------ GIVEN DATA ------

-- ==== Sys2Proof/Laws/FrameNet.lean ====
section
/-! SUPPORT. Frames of the operations and commands of Sys2Proof/Machine/Net.lean: each changes no part of the module but those it
names, and keeps module memory canonical. -/

namespace Sys2Proof.Machine

open Sys2Proof

theorem State.toAgent_same (a1 : State) (a2 : Nat) (a3 : Packet) :
    Same [.routing] (State.toAgent a1 a2 a3) a1 := by
  unfold State.toAgent
  exact Same.setRouting rfl (Same.refl _ _)

theorem State.noteQueue_same (a1 : State) (a2 : Nat) (a3 : Nat) (a4 : Option Ticks) :
    Same [.sched] (State.noteQueue a1 a2 a3 a4) a1 := by
  unfold State.noteQueue
  refine Same.ite ?_ ?_
  · extract_lets +onlyGivenNames x5
    clear_value x5
    extract_lets +onlyGivenNames x6
    clear_value x6
    exact Same.setSched rfl id (Same.refl _ _)
  · exact Same.refl _ _

theorem State.ejectTo_same (a1 : State) (a2 : Nat) (a3 : QPkt) :
    Same [.sched, .quench, .counters] (State.ejectTo a1 a2 a3).1 a1 := by
  unfold State.ejectTo
  refine Same.iteFst ?_ ?_
  · extract_lets +onlyGivenNames x4
    extract_lets +onlyGivenNames x5
    have h5 : Same [.sched, .quench, .counters] x5 a1 := by
      unfold x5
      exact Same.setSched rfl id (Same.refl _ _)
    clear_value x5
    dsimp only
    exact Same.step (State.noteQueue_same ..) rfl (by assumption)
  · refine Same.iteFst ?_ ?_
    · dsimp only
      exact Same.refl _ _
    · dsimp only
      exact Same.step (State.raiseAt_same ..) rfl (Same.setSched rfl id (Same.refl _ _))

theorem State.countTruncated_same (a1 : State) (a2 : Nat) :
    Same [.tiles] (State.countTruncated a1 a2) a1 := by
  unfold State.countTruncated
  exact Same.step (State.modTile_same ..) rfl (Same.refl _ _)

theorem State.laneHeld_same (a1 : State) (a2 : Packet) :
    Same [.routing, .quench, .counters] (State.laneHeld a1 a2).1 a1 := by
  unfold State.laneHeld
  refine Same.iteFst ?_ ?_
  · refine Same.iteFst ?_ ?_
    · dsimp only
      exact Same.ite (Same.refl _ _) (Same.step (State.raiseAt_same ..) rfl (Same.setRouting rfl (Same.refl _ _)))
    · dsimp only
      exact Same.refl _ _
  · refine Same.iteFst ?_ ?_
    · refine Same.iteFst ?_ ?_
      · dsimp only
        exact Same.ite (Same.refl _ _) (Same.step (State.raiseAt_same ..) rfl (Same.setRouting rfl (Same.refl _ _)))
      · dsimp only
        exact Same.refl _ _
    · refine Same.iteFst ?_ ?_
      · dsimp only
        exact Same.ite (Same.refl _ _) (Same.step (State.raiseAt_same ..) rfl (Same.setRouting rfl (Same.refl _ _)))
      · dsimp only
        exact Same.refl _ _
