-- ==== Sys2Proof/Laws/FrameVise.lean ====
section
/-! SUPPORT. Frames of the operations and commands of Sys2Proof/Machine/Vise.lean: each changes no part of the module but those it
names, and keeps module memory canonical. -/

namespace Sys2Proof.Machine

open Sys2Proof

theorem State.tellOwner_same (a1 : State) (a2 : Nat) (a3 : BitVec 16) (a4 : Bool) :
    Same [.ports, .draw, .hearth, .counters, .out] (State.tellOwner a1 a2 a3 a4) a1 := by
  unfold State.tellOwner
  refine Same.ite ?_ ?_
  · exact Same.step (State.modChan_same ..) rfl (Same.refl _ _)
  · split
    · exact Same.step (State.event_same ..) rfl (Same.refl _ _)
    · exact Same.step (State.emit_same ..) rfl (Same.refl _ _)

theorem State.handOver_same (a1 : State) (a2 : Nat) (a3 : Bool) :
    Same [.ports, .draw, .vises, .hearth, .counters, .out] (State.handOver a1 a2 a3) a1 := by
  unfold State.handOver
  split
  · exact Same.step (State.modVise_same ..) rfl (Same.refl _ _)
  · exact Same.step (State.tellOwner_same ..) rfl (Same.step (State.modVise_same ..) rfl (Same.refl _ _))

theorem State.boost_same (a1 : State) (a2 : Nat) (a3 : BitVec 2) :
    Same [.vises, .counters, .out] (State.boost a1 a2 a3) a1 := by
  unfold State.boost
  extract_lets +onlyGivenNames x4
  clear_value x4
  refine Same.ite ?_ ?_
  · extract_lets +onlyGivenNames x5
    clear_value x5
    exact Same.step (State.emit_same ..) rfl (Same.setVises rfl (Same.refl _ _))
  · exact Same.refl _ _

theorem State.withdraw_same (a1 : State) (a2 : Nat) (a3 : BitVec 16) :
    Same [.vises, .counters, .out] (State.withdraw a1 a2 a3) a1 := by
  unfold State.withdraw
  extract_lets +onlyGivenNames x4
  clear_value x4
  exact Same.step (State.boost_same ..) rfl (Same.step (State.modVise_same ..) rfl (Same.refl _ _))

theorem State.breakIdentity_same (a1 : State) (a2 : BitVec 16) :
    Same [.ports, .draw, .vises, .hearth, .counters, .out] (State.breakIdentity a1 a2) a1 := by
  unfold State.breakIdentity
  extract_lets +onlyGivenNames x3
  have h3 : Same [.ports, .draw, .vises, .hearth, .counters, .out] x3 a1 := by
    unfold x3
    refine Same.foldl ?_ _ ?_
    · intro y4
      intro y5
      exact Same.step (State.withdraw_same ..) rfl (Same.refl _ _)
    · exact Same.refl _ _
  clear_value x3
  refine Same.foldl ?_ _ ?_
  · intro y5
    intro y6
    exact Same.step (State.handOver_same ..) rfl (Same.setVises rfl (Same.refl _ _))
  · assumption

theorem State.notOwner_same (a1 : State) :
    Same [.vises] (State.notOwner a1) a1 := by
  unfold State.notOwner
  exact Same.setVises rfl (Same.refl _ _)

theorem State.releaseVise_same (a1 : State) (a2 : Nat) (a3 : BitVec 16) :
    Same [.ports, .draw, .vises, .hearth, .counters, .out] (State.releaseVise a1 a2 a3) a1 := by
  unfold State.releaseVise
  extract_lets +onlyGivenNames x4
  clear_value x4
  refine Same.ite ?_ ?_
  · exact Same.step (State.handOver_same ..) rfl (Same.refl _ _)
  · exact Same.ite (Same.step (State.withdraw_same ..) rfl (Same.refl _ _)) (Same.step (State.notOwner_same ..) rfl (Same.refl _ _))

theorem State.claim_same (a1 : State) (a2 : Nat) (a3 : BitVec 16) (a4 : Bool) (a5 : BitVec 2) :
    Same [.vises, .counters, .out] (State.claim a1 a2 a3 a4 a5) a1 := by
  unfold State.claim
  extract_lets +onlyGivenNames x6
  clear_value x6
  refine Same.ite ?_ ?_
  · exact Same.step (State.modVise_same ..) rfl (Same.refl _ _)
  · refine Same.ite ?_ ?_
    · exact Same.refl _ _
    · extract_lets +onlyGivenNames x7
      have h7 : Same [.vises, .counters, .out] x7 a1 := by
        unfold x7
        exact Same.step (State.count_same ..) rfl (Same.refl _ _)
      clear_value x7
      extract_lets +onlyGivenNames x9
      clear_value x9
      extract_lets +onlyGivenNames x10
      have h10 : Same [.vises, .counters, .out] x10 a1 := by
        unfold x10
        exact Same.setVises rfl (by assumption)
      clear_value x10
      refine Same.ite ?_ ?_
      · assumption
      · extract_lets +onlyGivenNames x12
        have h12 : Same [.vises, .counters, .out] x12 a1 := by
          unfold x12
          refine Same.foldl ?_ _ ?_
          · intro y13
            intro y14
            exact Same.step (State.withdraw_same ..) rfl (Same.refl _ _)
          · assumption
        clear_value x12
        exact Same.step (State.boost_same ..) rfl (Same.step (State.modVise_same ..) rfl (by assumption))

theorem State.breakByFault_same (a1 : State) (a2 : BitVec 16) (a3 : Nat) (a4 : Nat) :
    Same [.ports, .draw, .vises, .hearth, .quench, .counters, .out] (State.breakByFault a1 a2 a3 a4) a1 := by
  unfold State.breakByFault
  extract_lets +onlyGivenNames x5
  clear_value x5
  extract_lets +onlyGivenNames x6
  have h6 : Same [.ports, .draw, .vises, .hearth, .quench, .counters, .out] x6 a1 := by
    unfold x6
    exact Same.step (State.breakIdentity_same ..) rfl (Same.refl _ _)
  clear_value x6
  refine Same.ite ?_ ?_
  · exact Same.step (State.raise_same ..) rfl (by assumption)
  · assumption

theorem State.passVises_same (a1 : State) (a2 : BitVec 16) (a3 : BitVec 16) :
    Same [.vises] (State.passVises a1 a2 a3) a1 := by
  unfold State.passVises
  exact Same.setVises rfl (Same.refl _ _)

theorem State.viseWrite_same (a1 : State) (a2 : BitVec 16) (a3 : Nat) (a4 : Word) :
    Same [.ports, .draw, .vises, .hearth, .quench, .counters, .out] (State.viseWrite a1 a2 a3 a4) a1 := by
  unfold State.viseWrite
  refine Same.ite ?_ ?_
  · exact Same.refl _ _
  · refine Same.ite ?_ ?_
    · exact Same.step (State.raiseAt_same ..) rfl (Same.setVises rfl (Same.refl _ _))
    · refine Same.ite ?_ ?_
      · exact Same.step (State.releaseVise_same ..) rfl (Same.refl _ _)
      · exact Same.ite (Same.step (State.claim_same ..) rfl (Same.refl _ _)) (Same.step (State.notOwner_same ..) rfl (Same.refl _ _))

theorem execViseClaimWrite_same (a1 : BitVec 16) (a2 : Nat) (a3 : Word) (a4 : State) :
    SameNext [.ports, .draw, .vises, .hearth, .quench, .counters, .out] (execViseClaimWrite a1 a2 a3 a4) a4 := by
  unfold execViseClaimWrite
  exact SameNext.next (Same.step (State.viseWrite_same ..) rfl (Same.refl _ _))

theorem execViseReleaseWrite_same (a1 : BitVec 16) (a2 : Nat) (a3 : Word) (a4 : State) :
    SameNext [.ports, .draw, .vises, .hearth, .quench, .counters, .out] (execViseReleaseWrite a1 a2 a3 a4) a4 := by
  unfold execViseReleaseWrite
  exact SameNext.next (Same.step (State.viseWrite_same ..) rfl (Same.refl _ _))

end Sys2Proof.Machine
end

------

## PROBLEM REQUIREMENTS
Repeat the data word for word, starting at its first line and stopping after the line that contains "theorem State.laneHeld_same (a1".

## WRITTEN REPLY
-- ==== Sys2Proof/Laws/FrameNet.lean ====
section
/-! SUPPORT. Frames of the operations and commands of Sys2Proof/Machine/Net.lean: each changes no part of the module but those it
names, and keeps module memory canonical. -/

namespace Sys2Proof.Machine

open Sys2Proof

theorem State.toAgent_same (a1 : State) (a2 : Nat) (a3 : Packet) :
    Same [.routing] (State.toAgent a1 a2 a3) a1 := by
  unfold State.toAgent
  exact Same.setRouting rfl (Same.refl _ _)

theorem State.noteQueue_same (a1 : State) (a2 : Nat) (a3 : Nat) (a4 : Option Ticks) :
    Same [.sched] (State.noteQueue a1 a2 a3 a4) a1 := by
  unfold State.noteQueue
  refine Same.ite ?_ ?_
  · extract_lets +onlyGivenNames x5
    clear_value x5
    extract_lets +onlyGivenNames x6
    clear_value x6
    exact Same.setSched rfl id (Same.refl _ _)
  · exact Same.refl _ _

theorem State.ejectTo_same (a1 : State) (a2 : Nat) (a3 : QPkt) :
    Same [.sched, .quench, .counters] (State.ejectTo a1 a2 a3).1 a1 := by
  unfold State.ejectTo
  refine Same.iteFst ?_ ?_
  · extract_lets +onlyGivenNames x4
    extract_lets +onlyGivenNames x5
    have h5 : Same [.sched, .quench, .counters] x5 a1 := by
      unfold x5
      exact Same.setSched rfl id (Same.refl _ _)
    clear_value x5
    dsimp only
    exact Same.step (State.noteQueue_same ..) rfl (by assumption)
  · refine Same.iteFst ?_ ?_
    · dsimp only
      exact Same.refl _ _
    · dsimp only
      exact Same.step (State.raiseAt_same ..) rfl (Same.setSched rfl id (Same.refl _ _))

theorem State.countTruncated_same (a1 : State) (a2 : Nat) :
    Same [.tiles] (State.countTruncated a1 a2) a1 := by
  unfold State.countTruncated
  exact Same.step (State.modTile_same ..) rfl (Same.refl _ _)

theorem State.laneHeld_same (a1 : State) (a2 : Packet) :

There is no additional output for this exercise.